Jason Dupasquier, il giovanissimo pilota di Moto3 che era rimasto coinvolto in un grave incidente nelle qualifiche di sabato, è deceduto all’ospedale Careggi di Firenze: nonostante l’intervento, le sue condizioni erano apparse subito disperate. Il terribile incidente era avvenuto nel finale della sessione di qualifiche della Moto3. Dupasquier era stato investito dalla sua moto e poi da altri due piloti, Sasaki e Alcoba, che non hanno potuto evitarlo.



Di fronte a questa tragedia sono mille le domande e le riflessioni: la sicurezza, i limiti di uno sport che spesso vengono superati per entusiasmare il pubblico, la giovane età della vittima, il dolore di una morte così dopo due anni di pandemia e tanti morti per la malattia. Si può morire per sport? Si può morire perché si va in moto?



Sembrano domande retoriche ma sono le domande vere. Il motociclismo, l’automobilismo sono sport sempre più sicuri ma rimangono sport dove la morte non è una possibilità remota. È possibile che questo accada ancora? È agghiacciante guardare video in cui giovanissimi antagonisti di Jason – sto pensando a Dennis Foggia, il trionfatore della gara nelle cui prove Jason è morto – apprendono della morte del loro amico e senza un attimo di esitazione decidono di continuare, una smorfia di commozione attraverso il loro volto ma poi tutto rimane uguale. Io non posso fare nulla se non porre con urgenza la questione morale, chiedere se tutto ciò è lecito in una prospettiva che sia più grande di quella di un gran premio.

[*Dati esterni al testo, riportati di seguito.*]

@[simp] theorem Strand.setX_st (st : Strand) (r : Reg) (w : Word) : (st.setX r w).st = st.st := by unfold Strand.setX; split <;> rfl
@[simp] theorem Strand.setX_fromSt (st : Strand) (r : Reg) (w : Word) : (st.setX r w).fromSt = st.fromSt := by unfold Strand.setX; split <;> rfl
@[simp] theorem Strand.setX_heldSt (st : Strand) (r : Reg) (w : Word) : (st.setX r w).heldSt = st.heldSt := by unfold Strand.setX; split <;> rfl
@[simp] theorem Strand.setX_pc (st : Strand) (r : Reg) (w : Word) : (st.setX r w).pc = st.pc := by unfold Strand.setX; split <;> rfl
@[simp] theorem Strand.setX_pcWritten (st : Strand) (r : Reg) (w : Word) : (st.setX r w).pcWritten = st.pcWritten := by unfold Strand.setX; split <;> rfl
@[simp] theorem Strand.setX_blk (st : Strand) (r : Reg) (w : Word) : (st.setX r w).blk = st.blk := by unfold Strand.setX; split <;> rfl
@[simp] theorem Strand.setX_buf (st : Strand) (r : Reg) (w : Word) : (st.setX r w).buf = st.buf := by unfold Strand.setX; split <;> rfl
@[simp] theorem Strand.setX_farm (st : Strand) (r : Reg) (w : Word) : (st.setX r w).farm = st.farm := by unfold Strand.setX; split <;> rfl
@[simp] theorem Strand.setX_v (st : Strand) (r : Reg) (w : Word) : (st.setX r w).v = st.v := by unfold Strand.setX; split <;> rfl
@[simp] theorem Strand.setX_m (st : Strand) (r : Reg) (w : Word) : (st.setX r w).m = st.m := by unfold Strand.setX; split <;> rfl
@[simp] theorem Strand.setX_tags (st : Strand) (r : Reg) (w : Word) : (st.setX r w).tags = st.tags := by unfold Strand.setX; split <;> rfl
@[simp] theorem Strand.setX_sbound (st : Strand) (r : Reg) (w : Word) : (st.setX r w).sbound = st.sbound := by unfold Strand.setX; split <;> rfl
@[simp] theorem Strand.setX_vgrp (st : Strand) (r : Reg) (w : Word) : (st.setX r w).vgrp = st.vgrp := by unfold Strand.setX; split <;> rfl
@[simp] theorem Strand.setX_vstart (st : Strand) (r : Reg) (w : Word) : (st.setX r w).vstart = st.vstart := by unfold Strand.setX; split <;> rfl
@[simp] theorem Strand.setX_vffi (st : Strand) (r : Reg) (w : Word) : (st.setX r w).vffi = st.vffi := by unfold Strand.setX; split <;> rfl
@[simp] theorem Strand.setX_vfill (st : Strand) (r : Reg) (w : Word) : (st.setX r w).vfill = st.vfill := by unfold Strand.setX; split <;> rfl
@[simp] theorem Strand.setX_vdValid (st : Strand) (r : Reg) (w : Word) : (st.setX r w).vdValid = st.vdValid := by unfold Strand.setX; split <;> rfl
@[simp] theorem Strand.setX_vdone (st : Strand) (r : Reg) (w : Word) : (st.setX r w).vdone = st.vdone := by unfold Strand.setX; split <;> rfl
@[simp] theorem Strand.setX_fstat (st : Strand) (r : Reg) (w : Word) : (st.setX r w).fstat = st.fstat := by unfold Strand.setX; split <;> rfl
@[simp] theorem Strand.setX_mext (st : Strand) (r : Reg) (w : Word) : (st.setX r w).mext = st.mext := by unfold Strand.setX; split <;> rfl
@[simp] theorem Strand.setX_mfmt (st : Strand) (r : Reg) (w : Word) : (st.setX r w).mfmt = st.mfmt := by unfold Strand.setX; split <;> rfl
@[simp] theorem Strand.setX_cwidth (st : Strand) (r : Reg) (w : Word) : (st.setX r w).cwidth = st.cwidth := by unfold Strand.setX; split <;> rfl
@[simp] theorem Strand.setX_cspec (st : Strand) (r : Reg) (w : Word) : (st.setX r w).cspec = st.cspec := by unfold Strand.setX; split <;> rfl
@[simp] theorem Strand.setX_cgeom (st : Strand) (r : Reg) (w : Word) : (st.setX r w).cgeom = st.cgeom := by unfold Strand.setX; split <;> rfl
@[simp] theorem Strand.setX_dseed (st : Strand) (r : Reg) (w : Word) : (st.setX r w).dseed = st.dseed := by unfold Strand.setX; split <;> rfl
@[simp] theorem Strand.setX_dmode (st : Strand) (r : Reg) (w : Word) : (st.setX r w).dmode = st.dmode := by unfold Strand.setX; split <;> rfl
@[simp] theorem Strand.setX_dtab (st : Strand) (r : Reg) (w : Word) : (st.setX r w).dtab = st.dtab := by unfold Strand.setX; split <;> rfl
@[simp] theorem Strand.setX_dpos (st : Strand) (r : Reg) (w : Word) : (st.setX r w).dpos = st.dpos := by unfold Strand.setX; split <;> rfl
@[simp] theorem Strand.setX_detf (st : Strand) (r : Reg) (w : Word) : (st.setX r w).detf = st.detf := by unfold Strand.setX; split <;> rfl
@[simp] theorem Strand.setX_vabs (st : Strand) (r : Reg) (w : Word) : (st.setX r w).vabs = st.vabs := by unfold Strand.setX; split <;> rfl
@[simp] theorem Strand.setX_vimg (st : Strand) (r : Reg) (w : Word) : (st.setX r w).vimg = st.vimg := by unfold Strand.setX; split <;> rfl
@[simp] theorem Strand.setX_vrq (st : Strand) (r : Reg) (w : Word) : (st.setX r w).vrq = st.vrq := by unfold Strand.setX; split <;> rfl
@[simp] theorem Strand.setX_tpc (st : Strand) (r : Reg) (w : Word) : (st.setX r w).tpc = st.tpc := by unfold Strand.setX; split <;> rfl
@[simp] theorem Strand.setX_dirty (st : Strand) (r : Reg) (w : Word) : (st.setX r w).dirty = st.dirty := by unfold Strand.setX; split <;> rfl
@[simp] theorem Strand.setX_rec0 (st : Strand) (r : Reg) (w : Word) : (st.setX r w).rec0 = st.rec0 := by unfold Strand.setX; split <;> rfl
@[simp] theorem Strand.setX_rec1 (st : Strand) (r : Reg) (w : Word) : (st.setX r w).rec1 = st.rec1 := by unfold Strand.setX; split <;> rfl
@[simp] theorem Strand.setX_rec2 (st : Strand) (r : Reg) (w : Word) : (st.setX r w).rec2 = st.rec2 := by unfold Strand.setX; split <;> rfl
@[simp] theorem Strand.setX_rec3 (st : Strand) (r : Reg) (w : Word) : (st.setX r w).rec3 = st.rec3 := by unfold Strand.setX; split <;> rfl
@[simp] theorem Strand.setX_rec4 (st : Strand) (r : Reg) (w : Word) : (st.setX r w).rec4 = st.rec4 := by unfold Strand.setX; split <;> rfl
@[simp] theorem Strand.setX_sig (st : Strand) (r : Reg) (w : Word) : (st.setX r w).sig = st.sig := by unfold Strand.setX; split <;> rfl
@[simp] theorem Strand.setX_sigPend (st : Strand) (r : Reg) (w : Word) : (st.setX r w).sigPend = st.sigPend := by unfold Strand.setX; split <;> rfl
@[simp] theorem Strand.setX_wd (st : Strand) (r : Reg) (w : Word) : (st.setX r w).wd = st.wd := by unfold Strand.setX; split <;> rfl
@[simp] theorem Strand.setX_waiting (st : Strand) (r : Reg) (w : Word) : (st.setX r w).waiting = st.waiting := by unfold Strand.setX; split <;> rfl
@[simp] theorem Strand.setX_interval (st : Strand) (r : Reg) (w : Word) : (st.setX r w).interval = st.interval := by unfold Strand.setX; split <;> rfl
@[simp] theorem Strand.setX_storeQ (st : Strand) (r : Reg) (w : Word) : (st.setX r w).storeQ = st.storeQ := by unfold Strand.setX; split <;> rfl
@[simp] theorem Strand.setX_fep (st : Strand) (r : Reg) (w : Word) : (st.setX r w).fep = st.fep := by unfold Strand.setX; split <;> rfl
@[simp] theorem Strand.setX_fepDie (st : Strand) (r : Reg) (w : Word) : (st.setX r w).fepDie = st.fepDie := by unfold Strand.setX; split <;> rfl
@[simp] theorem Strand.setX_seen (st : Strand) (r : Reg) (w : Word) : (st.setX r w).seen = st.seen := by unfold Strand.setX; split <;> rfl
@[simp] theorem Strand.setX_restore (st : Strand) (r : Reg) (w : Word) : (st.setX r w).restore = st.restore := by unfold Strand.setX; split <;> rfl
@[simp] theorem Strand.setX_abandoned (st : Strand) (r : Reg) (w : Word) : (st.setX r w).abandoned = st.abandoned := by unfold Strand.setX; split <;> rfl
@[simp] theorem Strand.setX_partWay (st : Strand) (r : Reg) (w : Word) : (st.setX r w).partWay = st.partWay := by unfold Strand.setX; split <;> rfl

Tra tutte le riflessioni una mi sconvolge ancor più profondamente. Dupasquier era giovanissimo. Le sue prime esperienze in moto sono arrivate a partire da quando aveva cinque anni. E questo avviene ovunque. L’età dello sport agonistico, delle gare, diminuisce e si abbassa quindi drammaticamente l’età in cui dei genitori decidono se un bambino, il loro bambino, può essere una promessa e un campione. A cinque anni si è bimbi e a quell’età dei bambini con le loro famiglie devono decidere se votare la propria vita allo sport. Significa rinunciare da piccolissimi a tutto. Alle amicizie, a un percorso scolastico serio, alla famiglia. Le pressioni sono enormi e i livelli per assurgere al gotha dello sport sono sempre più alti, competitivi, proibitivi.

Questa morte così assurda deve farci riflettere. Ci deve far fermare. Forse è il caso di rallentare. Per lo meno decidiamo di dare ai bambini il tempo di decidere. Di vivere. Di capire che arrivare primi a ogni costo non può essere l’impronta di una vita intera. Proprio non può. È così difficile dire che è immorale?